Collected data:
/-- Each command, in hand and well formed, with the conditions of its rule met: IMAGE_LOAD of a placed object whose header holds is refused with DENIED where its signature fails, with BAD_PARAM where its body breaks a rule, with BUSY or NO_RESOURCE where the number is taken or 256 images are loaded, and else admits the image and seals the object; IMAGE_UNLOAD of an image that no job uses removes it; JOB_SUBMIT with inline bindings or with a binding list in the buffer first wakes the module from DROWSE and submits the job: one whose bindings and contents hold, where fewer than 512 jobs live, enters the table; Held or Prompt it is granted the clusters found for it within the power cap, Held with a shadow both sets and its twins, Prompt without room or clusters it pre-empts the Ambient jobs chosen and waits, Ambient with its save object placed it joins the queue; JOB_CANCEL in mode 0 waits for the job's end and in mode 1 ends it; JOB_FEED queues a trigger, or completes NO_RESOURCE where 16 are queued, queues every stream row where each has status OK, and hands sequence rows to their checks; JOB_SET_FALLBACK loads the new fallback, or leaves it until the invocation in progress has ended. -/
def Obligations.ImageAndJobCommands : Prop :=
  (∀ (s : State) (m : MbxId) (h : CmdHdr) (oid : Nat) (o : Obj), Commanded s m h 0x30 4 → s.obj? oid = some o →
    mayUse m o.owner = true → o.place.isSome = true → imageHeadOk (objBytes s o 0 (min 0x80 o.length)) o.length = true →
    let b := objBytes s o 0 (objWord s o 0x1C)
    let r := checkSigned (objTouch s o 0 b.length) (signedBy b (imageKey s)) 3 (blockKeyId b)
    exec (.imageLoad m h oid) s = .next (
      if r.2 = false then complete r.1 m h 0x30 0x05 []
      else if imageBodyOk b = false then complete r.1 m h 0x30 0x03 []
      else if (r.1.image? (fld b 8 2)).isSome = true then complete r.1 m h 0x30 0x01 []
      else if 256 ≤ r.1.images.length then complete r.1 m h 0x30 0x04 []
      else complete (sealObj { r.1 with images := r.1.images.put (fld b 8 2) (Image.ofBytes b oid m.toNat) } oid true)
        m h 0x30 0 (leBytes 2 (fld b 8 2) ++ leBytes 2 (Image.ofBytes b oid m.toNat).version))) ∧
  (∀ (s : State) (m : MbxId) (h : CmdHdr) (id : Nat) (im : Image), Commanded s m h 0x31 2 → s.image? id = some im →
    mayUse m im.owner = true → imageUsed s id = false →
    exec (.imageUnload m h id) s = .next (complete (sealObj { s with images := s.images.erase id } im.object false) m h 0x31 0 [])) ∧
  (∀ (s : State) (m : MbxId) (h : CmdHdr) (id cls period count : Nat) (fl : BitVec 8) (bd : List BindEntry) (b : Bref),
    Commanded s m h 0x40 0x70 → fl = 0 ∨ fl = 1 → 1 ≤ count → count ≤ 16 → bd.length = count →
    zeros (slice ((s.box m).current.getD []) 16 112) (0x10 + 6 * count) (96 - 6 * count) = true →
    exec (.jobSubmit m h id cls fl period count bd b) s = .next (submitJob (wake s) m h id cls (fl.getLsbD 0) period bd)) ∧
  (∀ (s : State) (m : MbxId) (h : CmdHdr) (id cls period : Nat) (shadow : Bool) (bd : List BindEntry) (im : Image),
    s.image? id = some im → mayUse m im.owner = true →
    let j := newJob id cls period m.toNat bd im
    let n := j.wantsClusters + j.wantsFallback
    let run := fun (cs fb : List Nat) => grantTo (enterJob s j im).1 (enterJob s j im).2 cs fb 1
    submitOk s m im j = true → contentsOk s im j = .accept → jobCount s < 512 →
    (cls = 0 ∨ cls = 1 → shadow = false → roomFor s (leaseCap s) n = true → ∀ cs fb,
      place s im.onePartition j.wantsClusters j.wantsFallback (eligible s cls) none = some (cs, fb) →
      submitJob s m h id cls shadow period bd = accept (run cs fb) m h (enterJob s j im).2) ∧
    (cls = 0 → shadow = true → im.shadowOk = true → roomFor s (leaseCap s) (2 * n) = true → ∀ cs fb cs2 fb2,
      place s true j.wantsClusters j.wantsFallback (eligible s 0) none = some (cs, fb) →
      writesIn s j im ((cs.head?.getD 0) / 8) = true →
      placeOne s j.wantsClusters j.wantsFallback (eligible s 0) (some ((cs.head?.getD 0) / 8)) = some (cs2, fb2) →
      twinsFit s (needTwins s j ((cs.head?.getD 0) / 8)) ((cs2.head?.getD 0) / 8) = true →
      submitJob s m h id cls shadow period bd = accept (noteCap (grantShadow (run cs fb) (enterJob s j im).2
        ((cs2.head?.getD 0) / 8) cs2 fb2 (needTwins s j ((cs.head?.getD 0) / 8)))) m h (enterJob s j im).2) ∧
    (cls = 1 → shadow = false →
      (roomFor s (leaseCap s) n = true → place s im.onePartition j.wantsClusters j.wantsFallback (eligible s 1) none = none) → ∀ ks,
      choosePreempt s im.onePartition j.wantsClusters j.wantsFallback = some ks →
      submitJob s m h id cls shadow period bd = await (preemptFirst { clearPools s j im with
        jobs := s.jobs.put (waitKey m) (j.epochs im s) } ks) m h 0x40 (.submit (waitKey m))) ∧
    (cls = 2 → shadow = false → saveBytes im ≤ 0x4000000 → ∀ t save,
      makeSave s m.toNat ((saveBytes im + 255) / 256 * 256) = some (t, save) →
      let e := enterJob t { j with saveObject := save, queuedSince := s.now } im
      submitJob s m h id cls shadow period bd = accept (grantQueue 64 e.1) m h e.2)) ∧
  (∀ (s r : State) (m : MbxId) (h : CmdHdr) (id cls period count : Nat) (fl : BitVec 8) (bd : List BindEntry) (b : Bref) (bs : List Byte),
    Commanded s m h 0x40 0x70 → fl = 2 ∨ fl = 3 → 1 ≤ count → count ≤ 256 →
    zeros (slice ((s.box m).current.getD []) 16 112) 0x1C 84 = true → 6 * count ≤ b.len → bufRead (wake s) m b (6 * count) = (r, some bs) →
    exec (.jobSubmit m h id cls fl period count bd b) s = .next
      (submitJob r m h id cls (fl.getLsbD 0) period (bindEntries bs count))) ∧
  (∀ (s : State) (m : MbxId) (h : CmdHdr) (jid : Nat) (j : Job), s.job? jid = some j → mayUse m j.owner = true →
    (Commanded s m h 0x41 3 → j.invocation = none →
      exec (.jobCancel m h jid 0) s = .next (endJob (await s m h 0x41 (.cancel jid)) jid)) ∧
    (Commanded s m h 0x41 3 → j.invocation.isSome = true → exec (.jobCancel m h jid 0) s = .next
      ((await s m h 0x41 (.cancel jid)).setJob jid { j with cancelled := true, lease := if j.lease = 3 then 8 else j.lease })) ∧
    (Commanded s m h 0x41 3 → exec (.jobCancel m h jid 1) s = .next
      (serveWaiting (complete (cancelNow (stopClusters s j.allClusters) jid) m h 0x41 0 []))) ∧
    (∀ (im : Image) (b : Bref), Commanded s m h 0x43 0x20 → s.image? j.image = some im → b.addr = 0 → b.len = 0 →
      zeros (slice ((s.box m).current.getD []) 16 112) 8 24 = true → j.period = 0 → rowFed im = false → 
      exec (.jobFeed m h jid 0 0 0 b) s = .next (if 16 ≤ j.triggers.length then complete s m h 0x43 0x04 []
        else acceptFeed (s.setJob jid { j with triggers := j.triggers ++ [j.nextFeed] }) m h jid 0)) ∧
    (∀ (im : Image) (n size : Nat) (b : Bref) (g : StreamGeo) (r : State) (bs : List Byte), Commanded s m h 0x43 0x20 →
      s.image? j.image = some im → jobStreamGeo s j = some g → 1 ≤ n → n ≤ 256 → size = g.rowBytes → n * size ≤ b.len →
      bufRead s m b (n * size) = (r, some bs) →
      let rows := (List.range n).map (fun k => slice bs (k * size) size)
      let ids := rows.map (fun x => fld x 0 4)
      let chunk := fun (k : Nat) => chunkOf (rows.getD k []) j.nextFeed m.toNat (b.addr + k * size) r.now
      (∀ x ∈ rows.zipIdx, rowStatus1 r m jid g x.1 (ids.take x.2) = 0) →
      exec (.jobFeed m h jid 1 n size b) s = .next (serveStreams (acceptFeed (forEach (List.range n) r (fun s k =>
        rowState1 (queueChunk s jid (ids.getD k 0) (chunk k)) (chunk k) 1 0)) m h jid n))) ∧
    (∀ (im : Image) (n size : Nat) (b : Bref), Commanded s m h 0x43 0x20 → s.image? j.image = some im →
      exec (.jobFeed m h jid 2 n size b) s = .next (feedSequences s m h jid j im n size b)) ∧
    (∀ (id : Nat) (im : Image), Commanded s m h 0x44 4 → s.image? id = some im → mayUse m im.owner = true → j.cls ≠ 2 →
      j.fbClusters ≠ [] → im.fallbackClusters ≤ j.fbClusters.length → im.bindings.all (fun d => (j.slotObj d.slot).isSome) = true →
      fallbackRuns j = false → exec (.jobSetFallback m h jid id) s = .next (
        if j.invocation.any Invocation.begun = true then complete (s.setJob jid { j with nextFallback := some id }) m h 0x44 0 []
        else complete (loadImage (loadImage (s.setJob jid { j with fallback := id, nextFallback := none }) (j.roleClusters .fallback) im)
          (j.roleClusters .shadowFallback) im) m h 0x44 0 [])))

**YOUR GOAL:**
Look through the data above and return exactly the lines from the one that contains "Commanded s m h 0x40 0x70 → fl = 2" to the one that contains "(Commanded s m h 0x41 3 → j.invocation = none", inclusive, with nothing else.

**ANSWER TO THE PROBLEM:**
    Commanded s m h 0x40 0x70 → fl = 2 ∨ fl = 3 → 1 ≤ count → count ≤ 256 →
    zeros (slice ((s.box m).current.getD []) 16 112) 0x1C 84 = true → 6 * count ≤ b.len → bufRead (wake s) m b (6 * count) = (r, some bs) →
    exec (.jobSubmit m h id cls fl period count bd b) s = .next
      (submitJob r m h id cls (fl.getLsbD 0) period (bindEntries bs count))) ∧
  (∀ (s : State) (m : MbxId) (h : CmdHdr) (jid : Nat) (j : Job), s.job? jid = some j → mayUse m j.owner = true →
    (Commanded s m h 0x41 3 → j.invocation = none →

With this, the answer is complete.